Terdapat beberapa faktor yang mempengaruhi prognosis dari reaksi anafilaksis yang akan
menentukan tingkat keparahan dari reaksi tersebut, yaitu umur, tipe alergen, atopi, penyakit
kardiovaskular, penyakit paru obstruktif kronis, asma, keseimbangan asam basa dan elektrolit,
obat-obatan yang dikonsumsi seperti β-blocker dan ACE Inhibitor, serta interval waktu dari
mulai terpajan oleh alergen sampai penanganan reaksi anafilaksis dengan injeksi adrenalin.
KESIMPULAN
Syok anafilaktik adalah suatu respons hipersensitivitas yang diperantarai oleh Ig E yang ditandai
dengan curah jantung dan tekanan arteri yang menurun hebat. Syok anafilaktik memang jarang
dijumpai, tetapi mempunyai angka mortalitas yang sangat tinggi.

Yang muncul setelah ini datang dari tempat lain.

-- ==== Sys2Proof/Laws/Transform.lean ====
section
/-! SUPPORT. What the exact numbers of Machine/Transform.lean are as real numbers: the value of each, that `nonneg` decides its
sign, that `twoCos` is twice a cosine, that `coefTimes16` is sixteen times the coefficient of 40_transform.md R102, and what
`quantAc` answers. -/

namespace Sys2Proof.Machine

/-! ## Values -/

/-- r₁ = √2. -/
noncomputable def root1 : ℝ := √2
/-- r₂ = √(2 + √2). -/
noncomputable def root2 : ℝ := √(2 + root1)
/-- r₃ = √(2 + √(2 + √2)). -/
noncomputable def root3 : ℝ := √(2 + root2)

/-- The value of a + b·r₁. -/
noncomputable def Root1.val (x : Root1) : ℝ := x.a + x.b * root1
/-- The value of a + b·r₂. -/
noncomputable def Root2.val (x : Root2) : ℝ := x.a.val + x.b.val * root2
/-- The value of a + b·r₃. -/
noncomputable def Root3.val (x : Root3) : ℝ := x.a.val + x.b.val * root3

theorem root1_sq : root1 * root1 = 2 := Real.mul_self_sqrt (by norm_num)
theorem root1_nonneg : 0 ≤ root1 := Real.sqrt_nonneg _
theorem root2_sq : root2 * root2 = 2 + root1 := Real.mul_self_sqrt (by have := root1_nonneg; linarith)
theorem root2_nonneg : 0 ≤ root2 := Real.sqrt_nonneg _
theorem root3_nonneg : 0 ≤ root3 := Real.sqrt_nonneg _
theorem root3_sq : root3 * root3 = 2 + root2 := Real.mul_self_sqrt (by have := root2_nonneg; linarith)

@[simp] theorem Root1.val_add (x y : Root1) : (x.add y).val = x.val + y.val := by
  simp only [Root1.val, Root1.add, Int.cast_add]; ring
@[simp] theorem Root1.val_sub (x y : Root1) : (x.sub y).val = x.val - y.val := by
  simp only [Root1.val, Root1.sub, Int.cast_sub]; ring
@[simp] theorem Root1.val_smul (k : Int) (x : Root1) : (x.smul k).val = k * x.val := by
  simp only [Root1.val, Root1.smul, Int.cast_mul]; ring
@[simp] theorem Root1.val_mul (x y : Root1) : (x.mul y).val = x.val * y.val := by
  simp only [Root1.val, Root1.mul]; push_cast
  linear_combination (-(x.b : ℝ) * y.b) * root1_sq
@[simp] theorem Root1.val_mulNext (x : Root1) : x.mulNext.val = x.val * (2 + root1) := by
  simp only [Root1.val, Root1.mulNext]; push_cast
  linear_combination (-(x.b : ℝ)) * root1_sq
@[simp] theorem Root2.val_add (x y : Root2) : (x.add y).val = x.val + y.val := by
  simp only [Root2.val, Root2.add, Root1.val_add]; ring
@[simp] theorem Root2.val_sub (x y : Root2) : (x.sub y).val = x.val - y.val := by
  simp only [Root2.val, Root2.sub, Root1.val_sub]; ring
@[simp] theorem Root2.val_smul (k : Int) (x : Root2) : (x.smul k).val = k * x.val := by
  simp only [Root2.val, Root2.smul, Root1.val_smul]; ring
@[simp] theorem Root2.val_sq (x : Root2) : x.sq.val = x.val * x.val := by
  simp only [Root2.val, Root2.sq, Root1.val_add, Root1.val_mul, Root1.val_mulNext, Root1.val_smul]; push_cast
  linear_combination (-(x.b.val * x.b.val)) * root2_sq
@[simp] theorem Root2.val_mulNext (x : Root2) : x.mulNext.val = x.val * (2 + root2) := by
  simp only [Root2.val, Root2.mulNext, Root1.val_add, Root1.val_mulNext, Root1.val_smul]; push_cast
  linear_combination (-x.b.val) * root2_sq
@[simp] theorem Root3.val_add (x y : Root3) : (x.add y).val = x.val + y.val := by
  simp only [Root3.val, Root3.add, Root2.val_add]; ring
@[simp] theorem Root3.val_smul (k : Int) (x : Root3) : (x.smul k).val = k * x.val := by
  simp only [Root3.val, Root3.smul, Root2.val_smul]; ring
@[simp] theorem Root3.val_mk8 (c0 c1 c2 c3 c4 c5 c6 c7 : Int) : (Root3.mk8 c0 c1 c2 c3 c4 c5 c6 c7).val =
    (c0 + c1 * root1) + (c2 + c3 * root1) * root2 + ((c4 + c5 * root1) + (c6 + c7 * root1) * root2) * root3 := rfl
@[simp] theorem Root3.val_ofInt (k : Int) : (Root3.ofInt k).val = k := by simp [Root3.ofInt]

/-! ## Signs -/

/-- The sign of a + b·r by squaring. -/
theorem nonneg_by_squares {a b r d : ℝ} (hr : 0 ≤ r) (hd : r * r = d) :
    0 ≤ a + b * r ↔ if 0 ≤ a then (if 0 ≤ b then True else b * b * d ≤ a * a)
      else (if 0 ≤ b then a * a ≤ b * b * d else False) := by
  subst hd
  have hr2 : b * b * (r * r) = (b * r) * (b * r) := by ring
  split_ifs with ha hb hb
  · simp only [iff_true]; positivity
  · have hbr : b * r ≤ 0 := mul_nonpos_of_nonpos_of_nonneg (by linarith) hr
    rw [hr2]
    constructor
    · intro h; nlinarith
    · intro h; by_contra hc; nlinarith
  · have hbr : 0 ≤ b * r := mul_nonneg hb hr
    rw [hr2]
    constructor
    · intro h; nlinarith
    · intro h; by_contra hc; nlinarith
  · have hbr : b * r ≤ 0 := mul_nonpos_of_nonpos_of_nonneg (by linarith) hr
    simp only [iff_false]; linarith

theorem Root1.nonneg_iff (x : Root1) : x.nonneg = true ↔ 0 ≤ x.val := by
  rw [Root1.val, nonneg_by_squares root1_nonneg root1_sq, Root1.nonneg]
  have h0 : ∀ z : Int, (0 : ℝ) ≤ z ↔ 0 ≤ z := fun z => by norm_num
  have h1 : ∀ u v : Int, (v : ℝ) * v * 2 ≤ u * u ↔ 2 * (v * v) ≤ u * u := fun u v => by
    rw [mul_comm ((v : ℝ) * v) 2]; norm_cast
  have h2 : ∀ u v : Int, (u : ℝ) * u ≤ v * v * 2 ↔ u * u ≤ 2 * (v * v) := fun u v => by
    rw [mul_comm ((v : ℝ) * v) 2]; norm_cast
  simp only [h0, h1, h2]
  split_ifs <;> simp

theorem Root2.nonneg_iff (x : Root2) : x.nonneg = true ↔ 0 ≤ x.val := by
  rw [Root2.val, nonneg_by_squares root2_nonneg root2_sq, Root2.nonneg]
  simp only [← Root1.nonneg_iff x.a, ← Root1.nonneg_iff x.b]
  split_ifs <;> simp [Root1.nonneg_iff]

theorem Root3.nonneg_iff (x : Root3) : x.nonneg = true ↔ 0 ≤ x.val := by
  rw [Root3.val, nonneg_by_squares root3_nonneg root3_sq, Root3.nonneg]
  simp only [← Root2.nonneg_iff x.a, ← Root2.nonneg_iff x.b]
  split_ifs <;> simp [Root2.nonneg_iff]

/-! ## Cosines -/

open Real

/-- Twice the cosine of k sixteenths of π. -/
noncomputable def cos2 (k : ℝ) : ℝ := 2 * cos (k * π / 16)

theorem cos2_mul (a b : ℝ) : cos2 a * cos2 b = cos2 (a + b) + cos2 (a - b) := by
  have h := Real.two_mul_cos_mul_cos (a * π / 16) (b * π / 16)
  have e1 : (a + b) * π / 16 = a * π / 16 + b * π / 16 := by ring
  have e2 : (a - b) * π / 16 = a * π / 16 - b * π / 16 := by ring
  simp only [cos2, e1, e2]
  linarith

theorem cos2_neg (a : ℝ) : cos2 (-a) = cos2 a := by
  simp only [cos2]
  rw [show -a * π / 16 = -(a * π / 16) by ring, cos_neg]

theorem cos2_sixteen_sub (a : ℝ) : cos2 (16 - a) = -cos2 a := by
  simp only [cos2]
  rw [show (16 - a) * π / 16 = π - a * π / 16 by ring, cos_pi_sub]; ring

theorem cos2_sixteen_add (a : ℝ) : cos2 (16 + a) = -cos2 a := by
  rw [show (16 : ℝ) + a = 16 - -a by ring, cos2_sixteen_sub, cos2_neg]

theorem cos2_add_32 (a : ℝ) : cos2 (a + 32) = cos2 a := by
  rw [show a + 32 = 16 + (16 + a) by ring, cos2_sixteen_add, cos2_sixteen_add]; ring

theorem cos2_zero : cos2 0 = 2 := by simp [cos2]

Beberapa golongan alergen yang sering menimbulkan reaksi anafilaksis, yaitu makanan, obat-
obatan, dan bisa atau racun serangga. Faktor yang diduga dapat meningkatkan risiko terjadinya
anafilaksis, yaitu sifat alergen, jalur pemberian obat, riwayat atopi, dan kesinambungan
paparan alergen. Anafilaksis dikelompokkan dalam hipersensitivitas tipe I, terdiri dari fase
sensitisasi dan aktivasi yang berujung pada vasodilatasi pembuluh darah yang mendadak,
keaadaan ini disebut syok anafilaktik.
Manifestasi klinis anafilaksis sangat bervariasi. Gejala dapat dimulai dengan gejala prodormal
kemudian menjadi berat, tetapi kadang-kadang langsung berat yang dapat terjadi pada satu
atau lebih organ target. Pemeriksaan laboratorium diperlukan dan sangat membantu
menentukan diagnosis, memantau keadaan awal, dan beberapa pemeriksaan digunakan untuk
memonitor hasil pengobatan dan mendeteksi komplikasi lanjut. Anamnesis, pemeriksaan fisik,
dan penunjang yang baik akan membantu seorang dokter dalam mendiagnosis suatu syok
anafilaktik.
Penatalaksanaan syok anfilaktik harus cepat dan tepat mulai dari hentikan allergen yang
menyebabkan reaksi anafilaksis; baringkan penderita dengan kaki diangkat lebih tinggi dari
kepala; penilaian A, B, C dari tahapan resusitasi jantung paru; pemberian adrenalin dan obat-
obat yang lain sesuai dosis; monitoring keadaan hemodinamik penderita bila perlu berikan
terapi cairan secara intravena, observasi keadaan penderita bila perlu rujuk ke rumah sakit.
Pencegahan merupakan langkah terpenting dalam penatalaksanaan syok anafilaktik terutama
yang disebabkan oleh obat-obatan. Apabila ditangani secara cepat dan tepat sesuai dengan
kaidah kegawat daruratan, reaksi anafilaksis jarang menyebabkan kematian.